Queryloop

Research

Introduction to SWE Bench & Patch Centric Approach

Zain ul Abideen
January 17, 2025
12 min read

A comprehensive explanation of SWE-bench for evaluating AI coding agents and a patch-centric approach to solving SWE-bench issues.

The Software Engineering (SWE) Bench was created to evaluate AI coding agents like Devin, which automate tasks such as bug fixes and code improvements. It provides a dataset of repositories with known issues to test how effectively these tools identify and fix bugs. Agentic workflows are submitted to the SWE, tested on these repositories, and evaluated based on the success of their fixes.

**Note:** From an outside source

-- ==== Sys2Proof/Machine/Dispatch.lean ====
section
/-! DEFINITION. The dispatch: one arm for each constructor of Instr. -/

namespace Sys2Proof.Machine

The SWE-bench was created to evaluate AI coding agents like Devin, which automate tasks such as bug fixes and code improvements.

Blog image

The Princeton Dataset

A big part of the SWE Project's success lies in how we evaluate the tools and models designed to fix bugs automatically. That's where the Princeton SWE-bench Dataset comes in.

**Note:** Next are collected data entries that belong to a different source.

-- ==== Sys2Proof/Certificates/Slice0/Obligations.lean ====
section
/-! DEFINITION. The statements for the provers. -/

open Sys2Proof Sys2Proof.Machine

/-- Words written out from the encodings of R125, R126, R139 to R143, R242, R243 and R300 decode to the instructions they stand for. -/
def Obligations.WordsDecode : Prop :=
  decodeSlot 1 [0x00004105] = .ok (.add { g := 0, d := 4, a := 4, b := 5 }) ∧
  decodeSlot 0 [0x180C0002] = .ok (.trap { g := 3, imm := 2 }) ∧
  decodeSlot 0 [0x22000000] = .error (.unassignedOpcode 0x11) ∧
  decodeSlot 4 [0x73909FFE] = .ok (.vmovi { bay := 2, g := 100, d := 9, imm := 4094 }) ∧
  decodeSlot 10 [0x010C0000, 0x00003041] = .ok (.mma { g := 0, td := 3, wp := 32, xp := 0x404, kp := 3, int := 0 }) ∧
  decodeSlot 10 [0xC4010000, 0x0904300A] =
    .ok (.mst { g := 2, t := 3, xp := 5, fmt := 6, sgeo := 1, tag := 1, cb := 0, chalf := 0, int := 0 }) ∧
  decodeSlot 10 [0x00000000, 0x03008680] = .ok (.midx { g := 0, bay := 2, va := 6, half := 1 }) ∧
  decodeSlot 11 [0x0408E000, 0x00005014] =
    .ok (.dcopy { g := 0, ssp := 0, dsp := 2, src := 0x405, dst := 8, np := 1, pr := 7, aux := 0, aux2 := 0, mod := 0 }) ∧
  decodeSlot 11 [0x00000000, 0x2B004980] = .ok (.jwait { g := 0, rd := 9, ra := 12, rb := 0, rc := 0, sub := 0, pt := 0 })

/-- R178: the encodings of ADD, SUB, MUL, MULH, MULHU, MIN, MAX, MINU, MAXU, of ABS with B reserved and of ADDI in the long form with B
reserved; they compute in 64-bit two's complement, wrap without a flag and write all 64 bits. -/
def Obligations.IntegerArithmetic : Prop :=
  (∀ (w h k : Nat) (i : OpG → Instr) (o : OpG), w / 2 ^ 25 % 128 = k →
    o = { g := w / 2 ^ 18 % 128, d := w / 2 ^ 12 % 64, a := w / 2 ^ 6 % 64, b := w % 64 } →
    ((k, i) ∈ [(0x00, Instr.add), (0x01, Instr.sub), (0x02, Instr.mul), (0x03, Instr.mulh), (0x04, Instr.mulhu), (0x09, Instr.min),
      (0x0A, Instr.max), (0x0B, Instr.minu), (0x0C, Instr.maxu)] → decodeSlot 1 [w] = .ok (i o)) ∧
    (k = 0x0D → decodeSlot 1 [w] = if o.b = 0 then .ok (.abs o) else .error .illegalField) ∧
    (k = 0x61 → h < 2 ^ 32 → decodeSlot 1 [w, h] =
      if o.b = 0 then .ok (.addi { g := o.g, d := o.d, a := o.a, b := 0, imm := h }) else .error .illegalField)) ∧
  (∀ (o : OpG) (s : State) (x y : Word), s.pS o.g = true → s.aR o.a = x → s.aR o.b = y →
    Does (.add o) s (fun t => WritesA s t o.d (BitVec.ofInt 64 (x.toInt + y.toInt)) 0) ∧
    Does (.sub o) s (fun t => WritesA s t o.d (BitVec.ofInt 64 (x.toInt - y.toInt)) 0) ∧
    Does (.mul o) s (fun t => WritesA s t o.d (BitVec.ofInt 64 (x.toInt * y.toInt)) 0) ∧
    Does (.mulh o) s (fun t => WritesA s t o.d (BitVec.ofInt 64 (x.toInt * y.toInt / 2 ^ 64)) 0) ∧
    Does (.mulhu o) s (fun t => WritesA s t o.d (BitVec.ofNat 64 (x.toNat * y.toNat / 2 ^ 64)) 0) ∧
    Does (.min o) s (fun t => WritesA s t o.d (if x.toInt < y.toInt then x else y) 0) ∧
    Does (.max o) s (fun t => WritesA s t o.d (if x.toInt > y.toInt then x else y) 0) ∧
    Does (.minu o) s (fun t => WritesA s t o.d (if x.toNat < y.toNat then x else y) 0) ∧
    Does (.maxu o) s (fun t => WritesA s t o.d (if x.toNat > y.toNat then x else y) 0) ∧
    Does (.abs o) s (fun t => WritesA s t o.d (if x.toInt < 0 then BitVec.ofInt 64 (0 - x.toInt) else x) 0)) ∧
  ∀ (o : OpL) (s : State) (x : Word), s.pS o.g = true → s.aR o.a = x →
    Does (.addi o) s (fun t => WritesA s t o.d (BitVec.ofInt 64 (x.toInt + (BitVec.ofNat 32 o.imm).toInt)) 0)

There are many metadata fields in the repository dataset, but the important ones are discussed below:
  • Repository Name: This tells us which codebase the issue belongs to, there are mostly famous repositories like Astropy.
  • Instance ID: Every bug or issue gets a unique ID so we can keep track of what's being tested and fixed.
  • Problem Statement: Think of this as the bug report — it explains what's wrong mentioning a file sometimes or general text.
  • Hint: Some extra help, but as of now SWE do not count those tools if they are solving with the help of hint.
  • Fail-to-Pass: This is the ultimate goal — turning a failing test into a passing one. This mentions a test file along a function in that were failed.
The Princeton Dataset

SWE-bench: Scoreboards

The SWE-bench features a suite of benchmarks for different levels of evaluation and testing. Here's an overview:

SWE-bench Lite

  • A lightweight version with 300 curated instances for resource-efficient testing.
  • Focuses on functional bug fixes across 11 repositories.
  • Ideal for systems with limited computational capacity.

SWE-bench Verified

  • Developed in collaboration with OpenAI, featuring 500 human-validated samples.
  • Ensures clarity and solvability of test cases.
  • Offers a reliable benchmark for real-world software challenges.

SWE-bench Full

  • The most comprehensive version with 2,294 issue-commit pairs from 12 Python repositories.
  • Designed for in-depth evaluation of AI capabilities in handling diverse software tasks.
SWE-bench Full

How a General Tool Works in SWE-bench

A typical tool submitted to SWE-bench follows these steps to evaluate and address software issues:

Clone the Repository

  • The tool begins by cloning the repository specified in the dataset. This provides the environment and context needed to understand and resolve the issues.

Fix the Issues

  • It analyzes the problem statement associated with the instance and applies its logic or algorithms to fix the identified issue in the codebase. You must also keep track of logs or steps your model did to solve the issue.

Generate the Patch

  • Once the modifications are complete, the tool creates a patch file that contains the changes made to resolve the issue.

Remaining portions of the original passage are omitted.